Bioshock Infinite: Burial at Sea – Episode 2 Review
The final installment in BioShock Infinite trades shooting for stealth to a glorious and fulfilling effect.
Release Date: March 25, 2014Platform: PS3 (reviewed), Xbox 360, PCDeveloper: Irrational GamesPublisher: 2K GamesGenre: First-person shooter
Burial at Sea – Episode 2 is the final story-centric DLC for BioShock Infinite, and it ends things in Rapture and Columbia on the highest note possible. The 6-hour journey serves as a fitting conclusion to the Infinite canon at large and judging from the recent and unexpected downsizing at Irrational Games, possibly the entire BioShock franchise as a whole. When we last left this version of Booker and Elizabeth, they were traveling through the depths of Rapture before its inevitable destruction, and tracking down the whereabouts of a missing little girl named Sally.
Picking up directly where Episode 1 left off, Episode 2 ramps things up on the story front, and it throws so many twists and intersecting narratives with previous events in the series that it will make your head spin. To say anything more about it would be giving away some of the magic that is Burial at Sea – Episode 2: even the opening segments are one giant spoiler, so for now I’ll just say they’re as breathtaking as they are unexpected and immersing. Fans of BioShock Infinite’s multi-dimensional ending are going to find a whole lot to love down this complex and interwoven road.
I was already impressed by the depth of scope that Irrational Games had implemented in Episode 1, but Episode 2 completely blows it out of the water (or under the water, I guess). From vast open-ended hubs with multiple branching paths to follow, to complicated optional areas with just as many hidden dangers as there are rewards, this is a full BioShock game here packed into a neat little package. Burial at Sea – Episode 2 is easily three times as big, if not even more, than Episode 1, and every time I thought I was nearing the end, a brand new area opened its arms before me.

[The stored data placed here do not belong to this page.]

-- ==== Sys2Proof/Machine/Link.lean ====
section
/-! DEFINITION. The Daxair ports (R248 to R281): bring-up, frames, replay and loss, sleep and wake, test and injection,
with the board's view of a port (R227, R229, R239, R240). -/

namespace Sys2Proof.Machine

/-! A port and its registers. -/


def fLnkEnable (n : Nat) : Fld := ⟨lnkA n, 0, 1⟩
def fLnkTest (n : Nat) : Fld := ⟨lnkA n, 1, 1⟩
def fLnkCause (n : Nat) : Fld := ⟨lnkA n + 4, 24, 4⟩
def fSpareFor (n : Nat) : Fld := ⟨lnkA n + 4, 19, 5⟩
def fReversed (n : Nat) : Fld := ⟨lnkA n + 4, 18, 1⟩
def fFarPresent (n : Nat) : Fld := ⟨lnkA n + 4, 17, 1⟩
def fBadLanes (n : Nat) : Fld := ⟨lnkA n + 4, 0, 17⟩
def fMiswired (n : Nat) : Fld := ⟨lnkA n + 0x80, 29, 1⟩
def fLnkExpected (n : Nat) : Fld := ⟨lnkA n + 0x80, 28, 1⟩

/-- State code of R262. -/
def LnkState.code : LnkState → Nat
  | .off => 0 | .detect => 1 | .train => 2 | .lock => 3 | .exchange => 4 | .active => 5 | .sleep => 6 | .fault => 7
  | .test => 8

/-- Causes of STATUS.cause (R262). -/
def lcNoFarEnd : Nat := 1
def lcTwoBad : Nat := 2
def lcClock : Nat := 3
def lcOrder : Nat := 4
def lcTrain : Nat := 5
def lcLock : Nat := 6
def lcExchange : Nat := 7
def lcVersion : Nat := 8
def lcSignal : Nat := 9
def lcBlockLock : Nat := 10
def lcCommand : Nat := 11

/-- The host can write the port's registers: its domain is on (R543). -/
def lnkWritable (s : State) (n : DPort) : Bool := hostUp s && fld s (fDomLnk n.toNat) == 0

/-- Sets the state of a port. -/
def setLnkState (n : Nat) (st : LnkState) (s : State) : State := setLnk n { lnkPort s n with st := st } s

/-- A port leaves OFF for DETECT once step 5 of R16 has ended, if it is enabled and its domain is on (R16, R262); a test
asked for meanwhile takes effect (R269). -/
def leaveOff (s : State) (n : Nat) : State :=
  if s.pwr.linksOpen && (lnkPort s n).st == .off && flag s (fLnkEnable n) && fld s (fDomLnk n) == 0 then
    iff (flag s (fLnkTest n)) (setFld (fLnkCause n) lcCommand) (setLnkState n .detect s)
  else s

/-- Step 5 of R16 has ended: the Daxair ports may train. -/
def openLinks (s : State) : State :=
  (List.range 8).foldl leaveOff { s with pwr := { s.pwr with linksOpen := true } }

/-- The domain of LNK[n] goes through reset: its registers and counters hold their reset values (R8); the board still
expects the port. -/
def lnkReset (n : Nat) (s : State) : State :=
  let mine := fun (a : Nat) => decide (lnkA n ≤ a ∧ a < lnkA n + 0x10000)
  let s1 := { s with regs := s.regs.filter fun e => !mine e.1, ctrs := s.ctrs.filter fun e => !mine e.1,
                     snaps := s.snaps.filter fun e => !mine e.1 }
  setFlag (fLnkExpected n) ((fld s fPortsExpected).testBit n) (setLnk n LnkPort.off s1)

/-! The board's view (R227, R229). -/

/-- The direction from the package at `p` to its parent in the tree of the cox line rooted at `m`, on a board of `c`
columns and `r` rows: 0 E, 1 W, 2 S, 3 N (R233). -/
def parentWay (c r m p : Nat) : Option Nat :=
  if p / 4 ≠ m / 4 then some (if forwardWay r (m / 4) (p / 4) then 3 else 2)
  else if p % 4 ≠ m % 4 then some (if forwardWay c (m % 4) (p % 4) then 1 else 0)
  else none

/-- The neighbour of position `p` in a direction (R225). -/
def boardNeighbour (c r p way : Nat) : Nat :=
  match way with
  | 0 => (p % 4 + 1) % c + 4 * (p / 4)
  | 1 => (p % 4 + c - 1) % c + 4 * (p / 4)
  | 2 => p % 4 + 4 * ((p / 4 + 1) % r)
  | _ => p % 4 + 4 * ((p / 4 + r - 1) % r)

/-- The far position and port that the board's shape gives port `n` (R225, R227); none for an unused port. -/
def expectedFar (s : State) (n : Nat) : Option (Nat × Nat) :=
  let (c, r) := shape s
  if 1 < (if n < 4 then c else r) then some (boardNeighbour c r (position s) (n / 2), n ^^^ 2) else none


/-- Port `n` is ACTIVE with the far end of R227. -/
def portActive (s : State) (n : Nat) : Bool := (fld s fPortsActive).testBit n
/-- Sets a port's bit of COX.BOARD_PORTS.active. -/
def setPortActive (n : Nat) (b : Bool) (s : State) : State := setFlag ⟨0xB008C, 8 + n, 1⟩ b s


/-- Checks the far end of an ACTIVE port against R227: a wrong one is `LINK_MISWIRED` and does not count (R229). -/
def checkPort (n : Nat) (s : State) : State :=
  let far := reg s (lnkA n + 8)
  let pos := bits far 8 4
  let port := bits far 5 3
  let s1 := iff (s.cox.board == .forming || s.cox.board == .measuring) (showFar n) s
  match portExpected s n, expectedFar s n with
  | true, some e =>
    if e = (pos, port) then setPortActive n true (setFlag (fMiswired n) false s1)
    else logEvent evLinkMiswired (locUnit n 0) (pos * 16 + port) (setFlag (fMiswired n) true (setPortActive n false s1))
  | _, _ => s1

/-- The ports toward this package's parent (R233). -/
def parentPorts (s : State) : List Nat :=
  match parentWay (shape s).1 (shape s).2 (fld s fBoardMaster) (position s) with
  | some d => [2 * d, 2 * d + 1]
  | none => []

/-- The ports toward the packages whose parent this package is (R233). -/
def childPorts (s : State) : List Nat :=
  let (c, r) := shape s
  (List.range 8).filter fun n =>
    let q := boardNeighbour c r (position s) (n / 2)
    portExpected s n && q != position s && parentWay c r (fld s fBoardMaster) q == some (n / 2 ^^^ 1)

Episode 2 manages to be completely centered on stealth, while at the same time feeling exactly like a BioShock game. It’s uncanny, really. New Vigors and Plasmids accentuate the ways you’ll work around the patrolling splicers and other baddies, from sneaking up on them while invisible, to throwing down a shield that converts their fired bullets into fresh ammunition for your weapons. A new 1998 Mode encourages a completely stealth-based playthrough, preventing you from killing a single target, and this really serves to highlight just how impeccable the level design in this game truly is.
But that’s not all: you’ll need to tranquilize enemies from the shadows with a special crossbow that supports different ammo mods, maneuver through air vents to get the drop on unsuspecting victims, engage in lockpicking mini-games, and take careful notice of the glass and water on the floor so as not to reveal your position to that splicer waiting just around the corner. The developers seem to have thought of everything here, and the presentation is smooth, precise, and extremely calculated.
The new stealth mechanics also bring back an old familiar feeling that I thought was long gone since the series’ gradual shift towards a more action-oriented experience: being afraid. Remember how scary it was every time you encountered a Big Daddy in the original BioShock? Well now try facing one here as Elizabeth, with a measly tranquilizer crossbow, and being explicitly told that you are unable to kill it. But then again, Irrational changes the rules just ever so slightly: you can now use your Possession powers to set the Big Daddy on the prowl and hunt down your other enemies. It’s like BioShock meets BioShock Infinite in a wonderful stealth casing, and it’s every bit as awesome as you can imagine.
But the best part about Burial at Sea – Episode 2 is that the adventure feels like a heartwarming amalgam of everything you love about BioShock, past and present. You’ll venture through the underwater Rapture, and before you know it, you’ll be soaring to new heights in Columbia. You’ll even run into more than a few familiar voices, from Atlas and Andrew Ryan, to Jeremiah Fink and Daisy Fitzgerald. Whereas Episode 1 was a short burst of action, Episode 2 is in it for the long haul, taking careful risks and making perfect use of every single thing it has going for it.
It’s just a shame, given how great BioShock Infinite: Burial at Sea – Episode 2 truly is, that the Irrational Games we once knew is sadly no more. But if this winds up being the last we ever see from the BioShock world and its plethora of intersecting universes, then there’s really only one thing left to say: what a way to go.